(Exercise objective): Set down, character for character, everything in the records below from the line holding "else let p := sigmFx neg m e; leadFx false" down to the line holding "(leadRsqrt m e)", and no other line.

(Data):

※

-- ==== Sys2Proof/Machine/SpecialFn.lean ====
section
/-! DEFINITION. The F class (R215, R60 to R62). A function's exact value is held by its leading bits: a dyadic number at or below
its magnitude, and whether the value lies strictly between that number and the next. The transcendental functions are
computed by series in fixed point with `fxp` fraction bits; `drop` of them are given up to the error of the series. -/

namespace Sys2Proof.Machine

/-- The magnitude of an exact value: m × 2^e, or, where `more`, strictly between it and (m + 1) × 2^e. -/
structure Lead where
  neg : Bool
  m : Nat
  e : Int
  more : Bool
  deriving DecidableEq, Repr

/-- Fraction bits of the fixed-point computations, and how many of them carry error. -/
def fxp : Nat := 704
def drop : Nat := 48

/-- 1 in fixed point. -/
def one_ : Nat := 2 ^ fxp

/-! ### Roots and quotients: exact -/

/-- ⌊√n⌋ for n < 4^k, by bits from the top. -/
def isqrtFrom (n : Nat) : Nat → Nat → Nat
  | 0, r => r
  | k + 1, r => isqrtFrom n k (if (r + 2 ^ k) * (r + 2 ^ k) ≤ n then r + 2 ^ k else r)

def isqrt (n : Nat) : Nat := isqrtFrom n (Nat.log2 n / 2 + 1) 0

/-- √(m × 2^e) -/
def leadSqrt (m : Nat) (e : Int) : Lead :=
  let odd := e % 2 == 1
  let m' := (if odd then 2 * m else m) * 2 ^ 200
  let e' := if odd then e - 1 else e
  let q := isqrt m'
  { neg := false, m := q, e := e' / 2 - 100, more := q * q != m' }

/-- 1 / (m × 2^e) -/
def leadRcp (neg : Bool) (m : Nat) (e : Int) : Lead :=
  { neg := neg, m := 2 ^ 200 / m, e := -e - 200, more := 2 ^ 200 % m != 0 }

/-- 1 / √(m × 2^e) -/
def leadRsqrt (m : Nat) (e : Int) : Lead :=
  let odd := e % 2 == 1
  let m' := if odd then 2 * m else m
  let e' := if odd then e - 1 else e
  let q := isqrt (2 ^ 400 / m')
  { neg := false, m := q, e := -(e' / 2) - 200, more := q * q * m' != 2 ^ 400 }

/-! ### Series in fixed point -/

/-- Σ z^(2i+1) / (2i+1) from i = `i` on, `p` holding z^(2i+1): atanh z. -/
def atanhFrom (zz : Int) : Nat → Nat → Int → Int
  | 0, _, _ => 0
  | n + 1, i, p => p / (2 * (i : Int) + 1) + atanhFrom zz n (i + 1) (p * zz / (one_ : Int))

def atanhFx (z : Int) : Int := atanhFrom (z * z / (one_ : Int)) 180 0 z

/-- ln 2 = 2 atanh (1/3). -/
def ln2Fx : Nat := (2 * atanhFx ((one_ : Int) / 3)).toNat

/-- Σ (−1)^i / ((2i+1) k^(2i+1)) with `q` fraction bits: arctan (1/k); `p` holds 2^q / k^(2i+1). -/
def atanInvFrom (kk : Nat) : Nat → Nat → Nat → Int
  | 0, _, _ => 0
  | n + 1, i, p => (p : Int) / (2 * (i : Int) + 1) - atanInvFrom kk n (i + 1) (p / kk)

/-- π with `q` fraction bits (Machin). -/
def piFx (q : Nat) : Nat := (16 * atanInvFrom 25 220 0 (2 ^ q / 5) - 4 * atanInvFrom 57121 70 0 (2 ^ q / 239)).toNat

/-- Σ r^i / i! from term `t` = r^i / i! on. -/
def expFrom (r : Nat) : Nat → Nat → Nat → Nat
  | 0, _, _ => 0
  | n + 1, i, t => t + expFrom r n (i + 1) (t * r / one_ / (i + 1))

/-- e^r for 0 ≤ r < 1 in fixed point. -/
def expFx (r : Nat) : Nat := expFrom r 160 0 one_

/-- e^x for a fixed-point x: (k, F) with e^x = F × 2^k, 1 ≤ F < 2. -/
def expSplit (x : Int) : Int × Nat :=
  let k := Int.ediv x (ln2Fx : Int)
  (k, expFx (x - k * (ln2Fx : Int)).toNat)

/-- The alternating series with terms `t`, t × −zz / ((i+1)(i+2)), …: sine from i = 1, cosine from i = 0. -/
def sinFrom (zz : Nat) : Nat → Nat → Nat → Int
  | 0, _, _ => 0
  | n + 1, i, t => (t : Int) - sinFrom zz n (i + 2) (t * zz / one_ / ((i + 1) * (i + 2)))

def sinFx (r : Nat) : Int := sinFrom (r * r / one_) 100 1 r
def cosFx (r : Nat) : Int := sinFrom (r * r / one_) 100 0 one_

/-- Σ y^i / (2i+1)!! from the term `t` on. -/
def oddFrom (y : Nat) : Nat → Nat → Nat → Nat
  | 0, _, _ => 0
  | n + 1, i, t => t + oddFrom y n (i + 1) (t * y / one_ / (2 * i + 3))

/-- The number m × 2^e, or its nearest below, in fixed point. -/
def toFx (m : Nat) (e : Int) : Nat := if 0 ≤ e + fxp then m * 2 ^ (e + fxp).toNat else m / 2 ^ (-(e + fxp)).toNat

def signedFx (neg : Bool) (m : Nat) (e : Int) : Int := if neg then -(toFx m e : Int) else toFx m e

/-! ### Results -/

/-- A fixed-point magnitude times 2^k, as an inexact leading part. -/
def leadFx (neg : Bool) (v : Nat) (k : Int) : Lead := { neg := neg, m := v / 2 ^ drop, e := k - fxp + drop, more := true }

def leadExact (neg : Bool) (m : Nat) (e : Int) : Lead := { neg := neg, m := m, e := e, more := false }

/-- A magnitude below every format's least value. -/
def leadTiny (neg : Bool) : Lead := { neg := neg, m := 0, e := -170, more := true }

/-- Just below m × 2^e. -/
def leadBelow (neg : Bool) (m : Nat) (e : Int) : Lead := { neg := neg, m := m * 2 ^ 200 - 1, e := e - 200, more := true }

/-- A magnitude beyond every format's range. -/
def leadHuge (neg : Bool) : Lead := { neg := neg, m := 1, e := 400, more := true }

/-- m × 2^e ≥ n -/
def atLeast (m : Nat) (e : Int) (n : Nat) : Bool := if 0 ≤ e then decide (n ≤ m * 2 ^ e.toNat) else decide (n * 2 ^ (-e).toNat ≤ m)

/-- e^x for x = ± m × 2^e ≠ 0. -/
def leadExp (neg : Bool) (m : Nat) (e : Int) : Lead :=
  if atLeast m e 512 then (if neg then leadTiny false else leadHuge false)
  else let p := expSplit (signedFx neg m e); leadFx false p.2 p.1

/-- 2^x for x = ± m × 2^e ≠ 0; exact for an integer x. -/
def leadExp2 (neg : Bool) (m : Nat) (e : Int) : Lead :=
  if atLeast m e 512 then (if neg then leadTiny false else leadHuge false)
  else
    let x := signedFx neg m e
    let k := Int.ediv x (one_ : Int)
    let f := (x - k * (one_ : Int)).toNat
    if f = 0 then leadExact false 1 k else leadFx false (expFx (f * ln2Fx / one_)) k

/-- ln (m × 2^e) in fixed point; the mantissa is taken in [2/3, 4/3). -/
def lnFx (m : Nat) (e : Int) : Int :=
  let l := Nat.log2 m
  let f := m * one_ / 2 ^ l
  let up := decide (4 * one_ ≤ 3 * f)
  let k : Int := e + l + (if up then 1 else 0)
  let f : Int := if up then ((f / 2 : Nat) : Int) else (f : Int)
  k * (ln2Fx : Int) + 2 * atanhFx ((f - (one_ : Int)) * (one_ : Int) / (f + (one_ : Int)))

def isPow2 (m : Nat) : Bool := m == 2 ^ Nat.log2 m

/-- ln and log2 of m × 2^e > 0. -/
def leadLn (m : Nat) (e : Int) : Lead :=
  if isPow2 m ∧ e + Nat.log2 m = 0 then leadExact false 0 0
  else let v := lnFx m e; leadFx (decide (v < 0)) v.natAbs 0

def leadLog2 (m : Nat) (e : Int) : Lead :=
  if isPow2 m then
    let k : Int := e + Nat.log2 m
    leadExact (decide (k < 0)) k.natAbs 0
  else let v := lnFx m e * (one_ : Int) / (ln2Fx : Int); leadFx (decide (v < 0)) v.natAbs 0

/-- The quarter turns in a magnitude, and the rest in fixed point: the argument is reduced exactly (R215). -/
def reduceTurns (m : Nat) (e : Int) : Nat × Nat :=
  let q := fxp + 160
  let half := piFx q / 2
  let x := if 0 ≤ e + q then m * 2 ^ (e + q).toNat else m / 2 ^ (-(e + q)).toNat
  (x / half % 4, x % half / 2 ^ 160)

/-- sin and cos of `q` quarter turns and a rest. -/
def sinTurn (q r : Nat) : Int := match q with | 0 => sinFx r | 1 => cosFx r | 2 => -sinFx r | _ => -cosFx r
def cosTurn (q r : Nat) : Int := match q with | 0 => cosFx r | 1 => -sinFx r | 2 => -cosFx r | _ => sinFx r

/-- sin and cos of a nonzero magnitude. -/
def leadSin (neg : Bool) (m : Nat) (e : Int) : Lead :=
  let p := reduceTurns m e
  leadFx (neg != decide (sinTurn p.1 p.2 < 0)) (sinTurn p.1 p.2).natAbs 0

def leadCos (m : Nat) (e : Int) : Lead :=
  let p := reduceTurns m e
  leadFx (decide (cosTurn p.1 p.2 < 0)) (cosTurn p.1 p.2).natAbs 0

/-- tanh |x| = (1 − e^(−2|x|)) / (1 + e^(−2|x|)). -/
def leadTanh (neg : Bool) (m : Nat) (e : Int) : Lead :=
  if atLeast m e 64 then leadBelow neg 1 0
  else
    let p := expSplit (-2 * (toFx m e : Int))
    let t := p.2 / 2 ^ (-p.1).toNat
    leadFx neg ((one_ - t) * one_ / (one_ + t)) 0

/-- 1 / (1 + e^(−x)): e^x / (1 + e^x) on the negative side. -/
def sigmFx (neg : Bool) (m : Nat) (e : Int) : Int × Nat :=
  let p := expSplit (-(toFx m e : Int))
  let t := p.2 / 2 ^ (-p.1).toNat
  if neg then (p.1, p.2 * one_ / (one_ + t)) else (0, one_ * one_ / (one_ + t))

def leadSigm (neg : Bool) (m : Nat) (e : Int) : Lead :=
  if atLeast m e 128 then (if neg then leadTiny false else leadBelow false 1 0)
  else let p := sigmFx neg m e; leadFx false p.2 p.1

def leadSilu (neg : Bool) (m : Nat) (e : Int) : Lead :=
  if atLeast m e 128 then (if neg then leadTiny true else leadBelow false m e)
  else let p := sigmFx neg m e; leadFx neg (m * p.2) (p.1 + e)

/-- e^(−y/2) Σ y^i / (2i+1)!! in fixed point, for y below 512. -/
def bellFx (y : Nat) : Nat :=
  let p := expSplit (-((y / 2 : Nat) : Int))
  oddFrom y 1200 0 one_ * p.2 / one_ / 2 ^ (-p.1).toNat

/-- erf |x| = (2/√π) |x| e^(−x²) Σ (2x²)^i / (2i+1)!!. -/
def leadErf (neg : Bool) (m : Nat) (e : Int) : Lead :=
  if atLeast m e 8 then leadBelow neg 1 0
  else
    let x := toFx m e
    let root := isqrt (piFx fxp * one_)
    leadFx neg (2 * x * bellFx (2 * x * x / one_) / root) 0

/-- x × Φ(x), with Φ(x) = ½ + x e^(−x²/2) Σ x^(2i) / (2i+1)!! / √(2π). -/
def leadGelu (neg : Bool) (m : Nat) (e : Int) : Lead :=
  if atLeast m e 16 then (if neg then leadTiny true else leadBelow false m e)
  else
    let x := toFx m e
    let root := isqrt (2 * piFx fxp * one_)
    let half := x * bellFx (x * x / one_) / root
    leadFx neg (m * (if neg then one_ / 2 - half else one_ / 2 + half)) e

/-! ### The functions (R60, R61, R215) -/

/-- The function numbers of R215 on an exact argument: a special result of R61, or a leading part. -/
def sfValue (func : Nat) (x : Num) : Num ⊕ Lead :=
  match x with
  | .nan => .inl .nan
  | .inf neg => .inl (match func with
    | 0 | 1 => if neg then .fin false 0 0 else .inf false
    | 2 | 3 | 6 => if neg then .nan else .inf false
    | 4 => .fin neg 0 0
    | 5 => if neg then .nan else .fin false 0 0
    | 7 | 8 => .nan
    | 9 | 13 => .fin neg 1 0
    | 10 => if neg then .fin false 0 0 else .fin false 1 0
    | _ => if neg then .fin true 0 0 else .inf false)
  | .fin neg m e =>
    if m = 0 then .inl (match func with
      | 0 | 1 | 8 => .fin false 1 0
      | 2 | 3 => .inf true
      | 4 | 5 => .inf neg
      | 10 => .fin false 1 (-1)
      | _ => .fin neg 0 0)
    else match func with
      | 0 => .inr (leadExp2 neg m e)
      | 1 => .inr (leadExp neg m e)
      | 2 => if neg then .inl .nan else .inr (leadLog2 m e)
      | 3 => if neg then .inl .nan else .inr (leadLn m e)
      | 4 => .inr (leadRcp neg m e)
      | 5 => if neg then .inl .nan else .inr (leadRsqrt m e)
      | 6 => if neg then .inl .nan else .inr (leadSqrt m e)
      | 7 => .inr (leadSin neg m e)
      | 8 => .inr (leadCos m e)
      | 9 => .inr (leadTanh neg m e)
      | 10 => .inr (leadSigm neg m e)
      | 11 => .inr (leadGelu neg m e)
      | 12 => .inr (leadSilu neg m e)
      | _ => .inr (leadErf neg m e)

/-- Correct rounding of a leading part under RNE (R60). -/
def Lead.nearest (l : Lead) (f : Fp) : Nat :=
  if l.more then f.encode (.fin l.neg (2 * l.m + 1) (l.e - 1)) else f.encode (.fin l.neg l.m l.e)

/-- One of the two values that bracket a leading part, the greater magnitude where `up`; the value itself when it is representable;
an overflow goes to infinity (R60, R215). -/
def Lead.bracket (l : Lead) (f : Fp) (up : Bool) : Nat :=
  let near := l.nearest f
  if near = f.signed l.neg (f.maxCode + 1) then near
  else
    let lo := f.roundMag .rz l.neg l.m l.e
    let exact := !l.more && (match f.decode lo with | .fin _ n g => magEq n g l.m l.e | _ => false)
    f.signed l.neg (if exact || !up then lo else lo + 1)
where
  /-- m × 2^e = n × 2^g -/
  magEq (m : Nat) (e : Int) (n : Nat) (g : Int) : Bool :=
    let d := min e g
    m * 2 ^ (e - d).toNat == n * 2 ^ (g - d).toNat

/-- A function of one lane (R60); `degraded`: the F slot's degraded mode (R62). `exp2` and `exp` underflow to +0 where RNE does (R215; log entry
97). -/
def sfLane (func ty : Nat) (degraded : Bool) (c : Nat) : Nat :=
  let f := fpOf ty
  match sfValue func (f.decode c) with
  | .inl v => f.encode v
  | .inr l =>
    if func ≤ 1 ∧ l.nearest f = 0 then 0
    else if ty = 0 then l.bracket f (Config.sfUp func (BitVec.ofNat 32 c))
    else if degraded then l.bracket f (Config.sfUpNarrow func ty (BitVec.ofNat 16 c))
    else l.nearest f

/-- An F syllable (R215). -/
def special (ins : Instr) (func : Nat) (w t : BitVec 2) (d a : BitVec 5) (m : BitVec 3) : Sem :=
  { ins := ins, srcs := [.v a.toNat, .m m.toNat], dsts := [.v d.toNat],
    act := fun e s =>
      let size := laneSize t.toNat
      let n := widthOf w.toNat / size
      let deg := (e.snap.core e.c).sfDegraded
      e.upd s (fun x => x.writeV d.toNat (laneMask size n (predBit (e.s 1) size))
        (lanes size n (fun i => sfLane func t.toNat deg (lane (e.v 0) size i))) e.now 10) }

/-- `exp2` (R215) -/
def semExp2 (w t : BitVec 2) (d a : BitVec 5) (m : BitVec 3) : Sem := special (.exp2 w t d a m) 0 w t d a m

/-- `exp` (R215) -/
def semExp (w t : BitVec 2) (d a : BitVec 5) (m : BitVec 3) : Sem := special (.exp w t d a m) 1 w t d a m

/-- `log2` (R215) -/
def semLog2 (w t : BitVec 2) (d a : BitVec 5) (m : BitVec 3) : Sem := special (.log2 w t d a m) 2 w t d a m

/-- `ln` (R215) -/
def semLn (w t : BitVec 2) (d a : BitVec 5) (m : BitVec 3) : Sem := special (.ln w t d a m) 3 w t d a m

/-- `rcp` (R215) -/
def semRcp (w t : BitVec 2) (d a : BitVec 5) (m : BitVec 3) : Sem := special (.rcp w t d a m) 4 w t d a m

/-- `rsqrt` (R215) -/
def semRsqrt (w t : BitVec 2) (d a : BitVec 5) (m : BitVec 3) : Sem := special (.rsqrt w t d a m) 5 w t d a m

/-- `sqrt` (R215) -/
def semSqrt (w t : BitVec 2) (d a : BitVec 5) (m : BitVec 3) : Sem := special (.sqrt w t d a m) 6 w t d a m

/-- `sin` (R215) -/
def semSin (w t : BitVec 2) (d a : BitVec 5) (m : BitVec 3) : Sem := special (.sin w t d a m) 7 w t d a m

/-- `cos` (R215) -/
def semCos (w t : BitVec 2) (d a : BitVec 5) (m : BitVec 3) : Sem := special (.cos w t d a m) 8 w t d a m

/-- `tanh` (R215) -/
def semTanh (w t : BitVec 2) (d a : BitVec 5) (m : BitVec 3) : Sem := special (.tanh w t d a m) 9 w t d a m

/-- `sigm` (R215) -/
def semSigm (w t : BitVec 2) (d a : BitVec 5) (m : BitVec 3) : Sem := special (.sigm w t d a m) 10 w t d a m

/-- `gelu` (R215) -/
def semGelu (w t : BitVec 2) (d a : BitVec 5) (m : BitVec 3) : Sem := special (.gelu w t d a m) 11 w t d a m

/-- `silu` (R215) -/
def semSilu (w t : BitVec 2) (d a : BitVec 5) (m : BitVec 3) : Sem := special (.silu w t d a m) 12 w t d a m

/-- `erf` (R215) -/
def semErf (w t : BitVec 2) (d a : BitVec 5) (m : BitVec 3) : Sem := special (.erf w t d a m) 13 w t d a m

end Sys2Proof.Machine
end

※

(Solution):
  else let p := sigmFx neg m e; leadFx false p.2 p.1

def leadSilu (neg : Bool) (m : Nat) (e : Int) : Lead :=
  if atLeast m e 128 then (if neg then leadTiny true else leadBelow false m e)
  else let p := sigmFx neg m e; leadFx neg (m * p.2) (p.1 + e)

/-- e^(−y/2) Σ y^i / (2i+1)!! in fixed point, for y below 512. -/
def bellFx (y : Nat) : Nat :=
  let p := expSplit (-((y / 2 : Nat) : Int))
  oddFrom y 1200 0 one_ * p.2 / one_ / 2 ^ (-p.1).toNat

/-- erf |x| = (2/√π) |x| e^(−x²) Σ (2x²)^i / (2i+1)!!. -/
def leadErf (neg : Bool) (m : Nat) (e : Int) : Lead :=
  if atLeast m e 8 then leadBelow neg 1 0
  else
    let x := toFx m e
    let root := isqrt (piFx fxp * one_)
    leadFx neg (2 * x * bellFx (2 * x * x / one_) / root) 0

/-- x × Φ(x), with Φ(x) = ½ + x e^(−x²/2) Σ x^(2i) / (2i+1)!! / √(2π). -/
def leadGelu (neg : Bool) (m : Nat) (e : Int) : Lead :=
  if atLeast m e 16 then (if neg then leadTiny true else leadBelow false m e)
  else
    let x := toFx m e
    let root := isqrt (2 * piFx fxp * one_)
    let half := x * bellFx (x * x / one_) / root
    leadFx neg (m * (if neg then one_ / 2 - half else one_ / 2 + half)) e

/-! ### The functions (R60, R61, R215) -/

/-- The function numbers of R215 on an exact argument: a special result of R61, or a leading part. -/
def sfValue (func : Nat) (x : Num) : Num ⊕ Lead :=
  match x with
  | .nan => .inl .nan
  | .inf neg => .inl (match func with
    | 0 | 1 => if neg then .fin false 0 0 else .inf false
    | 2 | 3 | 6 => if neg then .nan else .inf false
    | 4 => .fin neg 0 0
    | 5 => if neg then .nan else .fin false 0 0
    | 7 | 8 => .nan
    | 9 | 13 => .fin neg 1 0
    | 10 => if neg then .fin false 0 0 else .fin false 1 0
    | _ => if neg then .fin true 0 0 else .inf false)
  | .fin neg m e =>
    if m = 0 then .inl (match func with
      | 0 | 1 | 8 => .fin false 1 0
      | 2 | 3 => .inf true
      | 4 | 5 => .inf neg
      | 10 => .fin false 1 (-1)
      | _ => .fin neg 0 0)
    else match func with
      | 0 => .inr (leadExp2 neg m e)
      | 1 => .inr (leadExp neg m e)
      | 2 => if neg then .inl .nan else .inr (leadLog2 m e)
      | 3 => if neg then .inl .nan else .inr (leadLn m e)
      | 4 => .inr (leadRcp neg m e)
      | 5 => if neg then .inl .nan else .inr (leadRsqrt m e)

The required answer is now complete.